··· Working data
/-- The physical pages of a span that another partition mapped last (R294). -/
def State.foreignPages (s : State) (part : BitVec 4) (pa len : Nat) : List (Nat × BitVec 4) :=
  s.pageOwner.filter fun e => decide (pa < 0x20000000000 ∧ pa / 2 ^ 17 ≤ e.1 ∧ e.1 < pa / 2 ^ 17 + len / 2 ^ 17 ∧ e.2 ≠ part)

/-- Zero the physical pages that another partition mapped last, and record who maps them now (R294). -/
def State.claimPages (s : State) (part : BitVec 4) (pa len : Nat) : State :=
  let lo := pa / 2 ^ 17
  let n := len / 2 ^ 17
  let s := (s.foreignPages part pa len).foldl (fun (s : State) e => s.zeroRange (e.1 * 2 ^ 17) (2 ^ 17)) s
  { s with pageOwner := (s.pageOwner.filter fun e => !decide (lo ≤ e.1 ∧ e.1 < lo + n)) ++ (List.range n).map fun i => (lo + i, part) }

/-- Whether page `i` of a MAP is one of 16 that one translation entry serves (R290): its aligned 2 MiB lie inside the MAP. -/
def mergedPage (va size count i : Nat) : Bool :=
  let base := (va + i * size) / 2 ^ 21 * 2 ^ 21
  decide (size = 2 ^ 17 ∧ va ≤ base ∧ base + 2 ^ 21 ≤ va + count * size)

/-- MAP_COMPLETE (R292 to R294): the pages are zeroed where another partition mapped them last, once the host has given back the lines of theirs that it may
hold (R424), the translations are published, and what is parked on them resumes. -/
def execMapComplete (q : Fin 1024) (s : State) : Out :=
  .next (s.busyPacket q.val 3 fun x p s =>
    let va := pkField p 8 8
    let pa := pkField p 16 8
    let size := pkPage p
    let count := pkField p 24 4
    let held := (s.foreignPages x.part pa (count * size)).flatMap fun e => s.linesHeld (e.1 * 2 ^ 17) (2 ^ 17)
    if !held.isEmpty then .error (s.snoop held)
    else
      let s := if pa < 0x20000000000 then s.claimPages x.part pa (count * size) else s
      let new := (List.range count).map fun i =>
        PageMap.mk x.part (va + i * size) (pa + i * size) (decide (size = 2 ^ 30)) (BitVec.ofNat 8 (pkField p 28 1)) (mergedPage va size count i)
      let woken := s.parked.filter fun (y : Parked) => !y.link && decide (y.part = x.part ∧ va ≤ y.va ∧ y.va < va + count * size)
      .ok (({ s with pages := s.pages ++ new }).first (woken.map fun (y : Parked) => Instr.parkResume y.id)))

/-- UNMAP_COMPLETE (R292): the translations of the pages are gone from the tables and from every cache, once no access that has been translated through
them is under way. A translation entry that served a page with others goes with it. -/
def execUnmapComplete (q : Fin 1024) (s : State) : Out :=
  .next (s.busyPacket q.val 4 fun x p s =>
    let va := pkField p 8 8
    let len := pkField p 24 4 * pkPage p
    let gone (y : PageMap) : Bool := decide (y.part = x.part ∧ va ≤ y.va ∧ y.va < va + len ∧ y.bytes = pkPage p)
    let l := s.pages.filter gone
    if l.any fun y => !(s.underWay x.part.toNat y.va y.bytes).isEmpty then .error s
    else
      let split (y : PageMap) : PageMap := if y.merged && l.any fun g => g.merged && decide (g.entry = y.entry) then { y with merged := false } else y
      .ok ({ s with pages := (s.pages.filter fun y => !gone y).map split }.dropTranslations fun t => l.any fun y => t.hits y.part.toNat y.va y.bytes))

/-- FLAG_WRITE (R36, R39, R430). -/
def execFlagWrite (q : Fin 1024) (s : State) : Out :=
  .next (s.runPacket q.val (fun k => decide (k = 5)) fun x p s =>
    let a := pkField p 8 8
    let part := x.part.toNat
    match s.spotQ q.val part a 2 8 with
    | .mem k => .done 0 (s.storeBytes k 8 (pkField p 16 8))
    | .regs off => if q.val ≠ 0 ∧ s.engineMayWrite part off then .done 0 (s.writeAt part 8 (pkField p 16 8) (.regs off)) else .stop qAddrFault 0 a
    | .link => .link a
    | .absent | .fail _ | .hold => .stop qAddrFault 0 a)

/-- The FLAG_WAIT packet (R39, R40): a word whose test fails leaves it at the head. -/
def flagWait (n : Nat) (q : CmdQueue) (p : BitVec 512) (s : State) : PacketRes :=
  let a := pkField p 8 8
  let part := q.part.toNat
  let test (w : Word) (s : State) : PacketRes :=
    if waitTest w (BitVec.ofNat 64 (pkField p 16 8)) (Fin.ofNat 4 (pkField p 24 1)) then .done 0 s else .wait s
  match s.spotQ n part a 1 with
  | .mem k => if s.mem.poisoned k then .stop qPoison 0 a else test (s.mem.word k) s
  | .regs off =>
    if n = 0 then .stop qAddrFault 0 a
    else match s.readSpot part (.regs (off / 256 * 256)) with
      | .ok row s => test (BitVec.ofNat 64 (nbytes row.toNat (off % 256) 8)) s
      | _ => .stop qAddrFault 0 a
  | .link => .link a
  | .absent | .fail _ | .hold => .stop qAddrFault 0 a

/-- FLAG_WAIT (R39). -/
def execFlagWait (q : Fin 1024) (s : State) : Out := .next (s.runPacket q.val (fun k => decide (k = 6)) (flagWait q.val))

/-- PACKET_RETRY (R40): a LAUNCH or a FLAG_WAIT that waits at the head is tried again. -/
def execPacketRetry (q : Fin 1024) (s : State) : Out :=
  .next (s.runPacket q.val (fun k => decide (k = 1 ∨ k = 6)) fun x p s =>
    if pkField p 0 1 = 1 then launchPacket q.val x p s else flagWait q.val x p s)

/-- PART_RESIZE (R72). -/
def execPartResize (q : Fin 1024) (s : State) : Out :=
  .next (s.runPacket q.val (fun k => decide (k = 7)) fun _ p s =>
    let quads := (List.range 32).filter fun i => (pkField p 8 4).testBit i
    .done 0 (quads.foldl (fun (s : State) i => s.recordMove i (pkField p 12 1)) s))

/-- GATHER_CFG (R314). -/
def execGatherCfg (q : Fin 1024) (s : State) : Out :=
  .next (s.runPacket q.val (fun k => decide (k = 8)) fun _ p s => .done 0 (s.gatherConfig p))

/-- Create a queue and its sibling ring from a QUEUE_CREATE packet (R35, R39, R41): its registers start at their reset values. -/
def State.createQueue (s : State) (p : BitVec 512) : State :=
  let n := pkField p 20 2
  let q : CmdQueue := ⟨pkField p 8 8, pkField p 16 4, BitVec.ofNat 4 (pkField p 22 1), pkField p 24 8, pkField p 32 8, pkField p 40 4, pkField p 44 8, 0,
    none, [], 0, []⟩
  let s := { s with queues := tset s.queues n q }
  (((s.setReg ⟨.qstat, n⟩ 0).setReg ⟨.qdb, n⟩ 0).setReg ⟨.qsib, n⟩ 0).setFld .qstat n 32 32 1

/-- QUEUE_CREATE (R39, R43). -/
def execQueueCreate (q : Fin 1024) (s : State) : Out :=
  .next (s.runPacket q.val (fun k => decide (k = 9)) fun _ p s =>
    if pkField p 20 2 = 0 ∨ s.live (pkField p 20 2) then .stop qExists 0 0 else .done 0 (s.createQueue p))

/-! ### Doorbells, restarts and the administrative window -/

/-- Ring the doorbell of a queue (R35): dropped when the queue does not exist or the module is in recovery (R432); an overrun stops the queue. -/
def State.ring (s : State) (n : Nat) (tail : BitVec 32) : State :=
  match tget s.queues n with
  | none => s
  | some q =>
    if s.running = false ∨ s.live n = false then s
    else if q.entries < (tail.toNat + 2 ^ 32 - s.headOf n) % 2 ^ 32 then s.stopQueue n qOverrun 0 (s.headOf n) 0 0
    else { (s.setFld .qdb n 31 0 tail.toNat) with queues := tset s.queues n { q with bells := q.bells ++ [(tail.toNat, s.tbase.toNat)] } }

/-- QUEUE_DOORBELL (R35, R36, R430): QDB_0 is the ringmaster's. -/
def execQueueDoorbell (agent : Nat) (q : Fin 1024) (tail : BitVec 32) (s : State) : Out :=
  .next (if q.val = 0 then s.ownerWrite agent fun s => s.ring 0 tail else s.ring q.val tail)

/-- A write of QSTAT_n (R41, R44): RESTART clears STOPPED. -/
def State.restart (s : State) (n : Nat) (v : Word) : State := if v.getLsbD 34 then s.clearBits ⟨.qstat, n⟩ 0x200000000 else s

/-- QUEUE_RESTART (R41, R430). -/
def execQueueRestart (agent : Nat) (q : Fin 1024) (value : BitVec 64) (s : State) : Out :=
  .next (if q.val = 0 then s.ownerWrite agent fun s => s.restart 0 value else if s.hears agent then s.restart q.val value else s)

/-- Act on the packet of the administrative window (R37). -/
def State.adminCreate (s : State) : State :=
  let p : BitVec 512 := BitVec.ofNat 512 (pack ((List.range 8).map fun w => (8, (s.reg ⟨.admqcreate, w⟩).toNat)))
  let refuse (cause : Nat) : State := (s.raise .admqstat 0 1).setFld .admqstat 0 15 8 cause
  if s.running = false then s
  else if pkField p 0 1 ≠ 9 then refuse qBadKind
  else if pkField p 1 7 ≠ 0 ∨ pkField p 20 2 ≠ 0 ∨ badCreate p then refuse qBadReserved
  else if s.live 0 then refuse qExists
  else (s.createQueue p).raise .admqstat 0 0

/-- ADMQCREATE (R37, R47): a write of word 0 of the window, which acts. -/
def execAdmqcreate (agent : Nat) (value : BitVec 64) (s : State) : Out :=
  .next (s.ownerWrite agent fun s => (s.setReg ⟨.admqcreate, 0⟩ value).adminCreate)

/-- OWNER_LINK_RESET (R47): a reset of the owning agent's link makes OWNER vacant. -/
def execOwnerLinkReset (s : State) : Out := .next (if s.vacant then s else s.changeOwner none)

end Sys2Proof.Machine
end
······
**Requirement:** Looking at the entries above, work out how many lines include the word "tset" and reply with that number alone.

**Reply to the exercise:** 2